Later, the weird architectures started becoming rare. At the same time, though, a new architecture started growing: a virtual architecture, one where the compiler would actually "port" your code to the exactly same processor you were compiling for before, but the code would run faster. It would do this by starting to take latitude through intermediate transformations which it assumed it could do because your program should have been portable to the abstract machine.
Now, this completely weirded people out, because "I'm compiling to a new virtual architecture called 'x86-64 -O3' that is the same as 'x86-64 -O0' but faster and more restrictive" sounds really stupid. It's the same architecture, and they're not even real processors! But if you really think about it compilers are really just taking advantage of the fact that your code is portable, because it works in the space of the C abstract machine, to do a "port" called "run a bunch of optimization passes". People understand when a port ends up causing a trap on another processor because of course it does that on the new platform. But getting people to understand that your unaligned accesses on the "-O0" machine are no longer valid on the "-O3" machine, because, again, the instructions that come out look awfully similar and straightforward most of the time, except for the weird times where a change "surprises" you because the transition between the two crossed through an invalid space. Kind of like a path that seems to have a "weird jump" because it normally crosses through 3D space and at some point someone found a shortcut through the fourth dimension.
Anyways, the performance virtual architecture is all well and good, but what I think will be interesting moving forward is the security virtual architecture, where overflows and out-of-bounds accesses and type confusions are focused on more. Right now as a side effect of performance optimization they end up causing headaches for people, but Valgrind/sanitizers are an interesting look into what compiling to "x86-64 for security testing" architecture looks like. The logical next step is even more exciting, because we're actually starting to deploy real architectures with security-focused features that will require ports that are every bit as concrete as any other physical architecture difference, which I think will "legitimize" this mindset to the people who I called deluded at the start of this now very rambly comment. Page protections means that "const" is not something you can ignore. Pointer signing can mean that your "but they're the same bits underneath!" type confusions are no longer valid. ARM's Morello now means you can't play fast-and-loose with your pointers anymore; they're 128+ bits and you can't just decide you want forge one out of an integer anymore without caring.

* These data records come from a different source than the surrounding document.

-- ==== Sys2Proof/Machine/Iommu.lean ====
section
/-! DEFINITION. Machine/Iommu.lean: the IOMMU of a SerDes group (R270 to R275): its registers, device and process directories,
the two stages of translation, MSI addresses, its queues and its counters. The spec names the RISC-V IOMMU specification for
these and does not restate it; their layout is taken from it (log entry 38). -/
namespace Sys2Proof.Machine

/-- Tenancy of a device ID of a group. -/
def devTenancy (s : State) (g dev : Nat) : Nat :=
  (((groupOf s g).assigns.find? fun a => a.first ≤ dev && dev < a.first + a.count).map (·.ten)).getD 0

/-- Bits hi to lo of a value. -/
def bits (v hi lo : Nat) : Nat := v / 2 ^ lo % 2 ^ (hi + 1 - lo)

/-- Physical address of the page that bits 53 to 10 of an entry name. -/
def entPage (e : Nat) : Nat := bits e 53 10 * 4096

/-! ## Registers, in the first 4 KB of the fixed page (R268) -/

/-- The capabilities of Table 10.6: Sv39 to Sv57 in both stages, flat MSI tables, hardware A/D update, ATS, MSI interrupts,
counters, 52-bit addresses, process directories of 8, 17 and 20 bits. -/
def iomCaps : Nat :=
  0x10 + 2 ^ 9 + 2 ^ 10 + 2 ^ 11 + 2 ^ 17 + 2 ^ 18 + 2 ^ 19 + 2 ^ 22 + 2 ^ 24 + 2 ^ 25 + 2 ^ 30 + 52 * 2 ^ 32 + 2 ^ 38 + 2 ^ 39 + 2 ^ 40

def iomReg (s : State) (g off n : Nat) : Nat := getLE (groupOf s g).page off n
def setIom (g off n v : Nat) (s : State) : State := modGroup g (fun q => { q with page := putLE q.page off n v }) s

/-- Set or clear a bit of a 32-bit register. -/
def iomFlag (g off i : Nat) (on : Bool) (s : State) : State :=
  let v := iomReg s g off 4
  setIom g off 4 (v - v / 2 ^ i % 2 * 2 ^ i + on.toNat * 2 ^ i) s

def iomBit (s : State) (g off i : Nat) : Bool := iomReg s g off 4 / 2 ^ i % 2 == 1

/-- Component registers that only read: the CXL.mem capability header with one entry, the HDM decoder capability, which is found at
`hdmAt`, and its own: 16 decoders (code 8), 4 targets, both interleave granularity ranges. -/
def compFixed : Nat → Option Nat
  | 0x11000 => some (0x0001 + 2 ^ 16 + 2 ^ 20 + 2 ^ 24)
  | 0x11004 => some (0x0005 + 2 ^ 16 + 0x020 * 2 ^ 20)
  | 0x11020 => some (8 + 4 * 16 + 2 ^ 8 + 2 ^ 9)
  | _ => none

/-- A component register as 4 bytes. -/
def compRead (s : State) (g x : Nat) : Nat := (compFixed x).getD (getLE (groupOf s g).page x 4)

/-- A store to a component register: a decoder that is committed and locked keeps its registers, and a commit that is asked for is told. -/
def compWrite (g x v : Nat) (s : State) : State :=
  let put := fun (w : Nat) => modGroup g (fun q => { q with page := putLE q.page x 4 w }) s
  if (compFixed x).isSome then s
  else if hdmAt + 0x10 ≤ x ∧ x < hdmAt + 0x10 + 0x20 * hdmCount then
    let j := (x - hdmAt - 0x10) / 0x20
    if hdmCommitted s g j ∧ inMask (hdmReg s g j 16) 8 then s
    else if (x - hdmAt - 0x10) % 0x20 = 16 then
      put (v % 2 ^ 32 - v / 2 ^ 10 % 2 * 2 ^ 10 + v / 2 ^ 9 % 2 * 2 ^ 10)
    else put v
  else put v

/-- What a register reads: the capabilities are constant. -/
def fixedRead (s : State) (g x size : Nat) : Nat :=
  if groupPresent s g = false then 0
  else if x < 8 then iomCaps / 2 ^ (8 * x) % 256 ^ size
  else if 0x1000 ≤ x then (compRead s g (x / 4 * 4) + compRead s g (x / 4 * 4 + 4) * 2 ^ 32) / 256 ^ (x % 4) % 256 ^ size
  else getLE (groupOf s g).page x size

/-- Entries of a queue. -/
def queueLen (s : State) (g base : Nat) : Nat := 2 ^ (bits (iomReg s g base 8) 4 0 + 1)

/-- An interrupt of cause i (0 command queue, 1 fault queue, 2 counters, 3 page requests): pending, and its MSI unless its
vector is masked. -/
def iomInterrupt (g i : Nat) (s : State) : State :=
  if iomBit s g 84 i then s
  else
    let v := bits (iomReg s g 760 8) (4 * i + 3) (4 * i)
    let e := 768 + 16 * v
    let s1 := iomFlag g 84 i true s
    if iomReg s g (e + 12) 4 % 2 = 1 then s1
    else modGroup g (fun q => { q with msis := q.msis ++ [(getLE q.page e 8, getLE q.page (e + 8) 4)] }) s1

/-! ## Memory as the IOMMU reaches it: this device's own DRAM, under a tag -/

/-- How an access of the IOMMU ends: a value, an access fault, corrupted data, or a wait for its read of memory. -/
inductive IomMem where
  | val (v : Nat)
  | denied
  | corrupt
  | wait
  deriving DecidableEq, Repr

/-- The line of a physical address is reached under the tag. -/
def iomReach (s : State) (tag pa : Nat) : Bool :=
  ownDram s (lineOf pa) && (coord s (offOf pa)).isSome && granuleOk s (offOf pa) tag false

def iomRead (w : Reader) (tag pa n : Nat) (s : State) : State × IomMem :=
  if iomReach s tag pa then
    if ncClear s tag (lineOf pa) false = false then (ncOpen w tag (lineOf pa) false s, .wait)
    else match currentLine w (lineOf pa) tag s with
      | (s1, .data v false) => (s1, .val (lineGet v (pa % 64) n))
      | (s1, .wait) => (s1, .wait)
      | (s1, _) => (s1, .corrupt)
  else (s, .denied)

/-- A write of n bytes, merged into the line that it reads first; bytes of a poisoned line stay poison, and the write is lost. -/
def iomWrite (w : Reader) (tag pa n v : Nat) (s : State) : State × IomMem :=
  if iomReach s tag pa then
    if ncClear s tag (lineOf pa) true = false then (ncOpen w tag (lineOf pa) true s, .wait)
    else match currentLine w (lineOf pa) tag s with
      | (s1, .data x false) => (writeAtHome w (lineOf pa) tag (linePut x (pa % 64) n v) s1, .val 0)
      | (s1, .wait) => (s1, .wait)
      | (s1, _) => (s1, .corrupt)
  else (s, .denied)

/-! ## Counters -/

/-- Count an event: 1 untranslated, 2 translated, 3 translation requests, 4 misses, 5 device and 6 process directory walks, 7 first
and 8 second stage walks, in every running counter programmed for it whose filter the request passes. -/
def iomCount (g ev : Nat) (q : DevReq) (gscid pscid : Nat) (s : State) : State :=
  (List.range 8).foldl (fun a i =>
    let e := iomReg a g (352 + 8 * i) 8
    let byId := bits e 62 62 == 0
    let pass := (bits e 60 60 == 0 || bits e 35 16 == (if byId then q.pasid.getD 0 else pscid)) &&
      (bits e 61 61 == 0 || bits e 59 36 == (if byId then q.dev else gscid))
    if bits e 14 0 = ev ∧ pass ∧ iomBit a g 92 (i + 1) = false then
      let v := iomReg a g (104 + 8 * i) 8 + 1
      let b := setIom g (104 + 8 * i) 8 (v % 2 ^ 64) a
      if v = 2 ^ 64 ∧ bits e 63 63 = 0 then
        iomInterrupt g 2 (iomFlag g 88 (i + 1) true (setIom g (352 + 8 * i) 8 (e + 2 ^ 63) b))
      else b
    else a) s

/-! ## Stages of translation -/

/-- A translation's outcome: an address, a fault with its cause and second value, or a wait for a read of memory. -/
inductive IomAns where
  | ok (pa : Nat)
  | fault (cause val2 : Nat)
  | wait
  deriving DecidableEq, Repr

/-- Access fault, page fault and guest page fault of an access: fetch 0, read 1, write 2. -/
def accessCause (acc : Nat) : Nat := if acc = 0 then 1 else if acc = 1 then 5 else 7
def pageCause (acc : Nat) : Nat := if acc = 0 then 12 else if acc = 1 then 13 else 15
def guestCause (acc : Nat) : Nat := if acc = 0 then 20 else if acc = 1 then 21 else 23

/-- Levels of a mode: 8 Sv39, 9 Sv48, 10 Sv57, and their x4 forms. -/
def stageLevels (mode : Nat) : Option Nat := if mode = 8 then some 3 else if mode = 9 then some 4 else if mode = 10 then some 5 else none

/-- What a stage asks of a leaf. -/
structure Stage where
  acc   : Nat
  user  : Bool              -- the access is a user access
  sum   : Bool              -- supervisor accesses reach user pages
  guest : Bool              -- the second stage
  ad    : Bool              -- hardware updates A and D
  addr  : Nat               -- the address translated
  tag   : Nat
  grp   : Nat               -- the group whose IOMMU translates
  implicit : Bool := false  -- for a table of the first stage
  deriving DecidableEq, Repr

/-- The fault of the stage. -/
def Stage.fault (x : Stage) : IomAns :=
  if x.guest then .fault (guestCause x.acc) (x.addr / 4 * 4 + x.implicit.toNat) else .fault (pageCause x.acc) 0

/-- The leaf allows the access. -/
def Stage.allows (x : Stage) (pte : Nat) : Bool :=
  (if x.acc = 0 then inMask pte 3 else if x.acc = 1 then inMask pte 1 else inMask pte 2) &&
  (if x.guest then inMask pte 4
   else if x.user then inMask pte 4 else !inMask pte 4 || (x.sum && x.acc != 0))

/-- An entry that is not valid or has a reserved bit set; bit 63 is N, of a leaf of level 0 alone (Svnapot, R55). -/
def badPte (pte : Nat) : Bool := !inMask pte 0 || (inMask pte 2 && !inMask pte 1) || bits pte 62 54 != 0

/-- A leaf of level l maps a page of its level, or, with N set in level 0, a naturally aligned 64 KB page (Svnapot). -/
def leafSize (l pte : Nat) : Nat := if inMask pte 63 then 16 else 12 + 9 * l

/-- A leaf of level l is aligned to its size; with N set it is of level 0 and its low number bits say 64 KB. -/
def leafFits (l pte : Nat) : Bool :=
  if inMask pte 63 then l == 0 && bits pte 13 10 == 8 else bits pte 53 10 % 2 ^ (9 * l) == 0

/-- A leaf of level l: its page and the offset; A and D are set in memory where hardware does so. -/
def leaf (x : Stage) (l ea pte : Nat) (s : State) : State × IomAns :=
  if x.allows pte = false ∨ leafFits l pte = false then (s, x.fault)
  else
    let want := pte ||| 0x40 ||| (if x.acc = 2 then 0x80 else 0)
    let pa := entPage pte / 2 ^ leafSize l pte * 2 ^ leafSize l pte + x.addr % 2 ^ leafSize l pte
    if want = pte then (s, .ok pa)
    else if x.ad = false then (s, x.fault)
    else match iomWrite (.iommu x.grp) x.tag ea 8 want s with
      | (s1, .val _) => (s1, .ok pa)
      | (s1, .wait) => (s1, .wait)
      | (s1, _) => (s1, .fault (accessCause x.acc) 0)

/-- The walk of a stage from level l downwards, the table at a; `place` gives the physical address of an entry. The top level's
index is 2 bits wider in the second stage. -/
def walk (place : Nat → State → State × IomAns) (x : Stage) (top : Nat) : Nat → Nat → State → State × IomAns
  | 0, _, s => (s, x.fault)
  | l + 1, a, s =>
    let idx := bits x.addr (12 + 9 * l + 8 + (if x.guest ∧ l + 1 = top then 2 else 0)) (12 + 9 * l)
    match place (a + idx * 8) s with
    | (s1, .fault c v) => (s1, .fault c v)
    | (s1, .wait) => (s1, .wait)
    | (s1, .ok ea) =>
      match iomRead (.iommu x.grp) x.tag ea 8 s1 with
      | (s2, .wait) => (s2, .wait)
      | (s2, .denied) => (s2, .fault (accessCause x.acc) 0)
      | (s2, .corrupt) => (s2, .fault 274 0)
      | (s2, .val pte) =>
        if badPte pte then (s2, x.fault)
        else if inMask pte 1 ∨ inMask pte 3 then leaf x l ea pte s2
        else if bits pte 7 4 % 2 = 1 ∨ bits pte 7 6 ≠ 0 ∨ inMask pte 63 then (s2, x.fault)
        else walk place x top l (entPage pte) s2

Ports to these architectures absolutely rely on the existence of a C abstract machine, which has served pretty well considering that its existence is really just what a piece of paper says is legal or not, rather than something really planned beforehand.
Thank you for taking the time to explain this, I've seen numerous threads where people complain about C but lack enough understanding of it to know where to properly attribute the blame.
C shares one common trait with assembly: the ability to access, interpret, and modify memory freely. It is also an intensely manual language and expects the programmer to be both discriminating and thorough when dealing with unexpected values. Beyond that, they should not be compared.
The language is not forgiving and as such has earned resentment from programmers which have had the benefit of using other languages that lessen the burden on the developer. Truthfully, all programming languages have an area where they excel (even ones we don't enjoy) and often times the approach or requirements of a project determine the language which should used. Many complain about it generally as being inadequate but fail to provide the context of which the language is employed, in which case it would be obvious that they should use another language.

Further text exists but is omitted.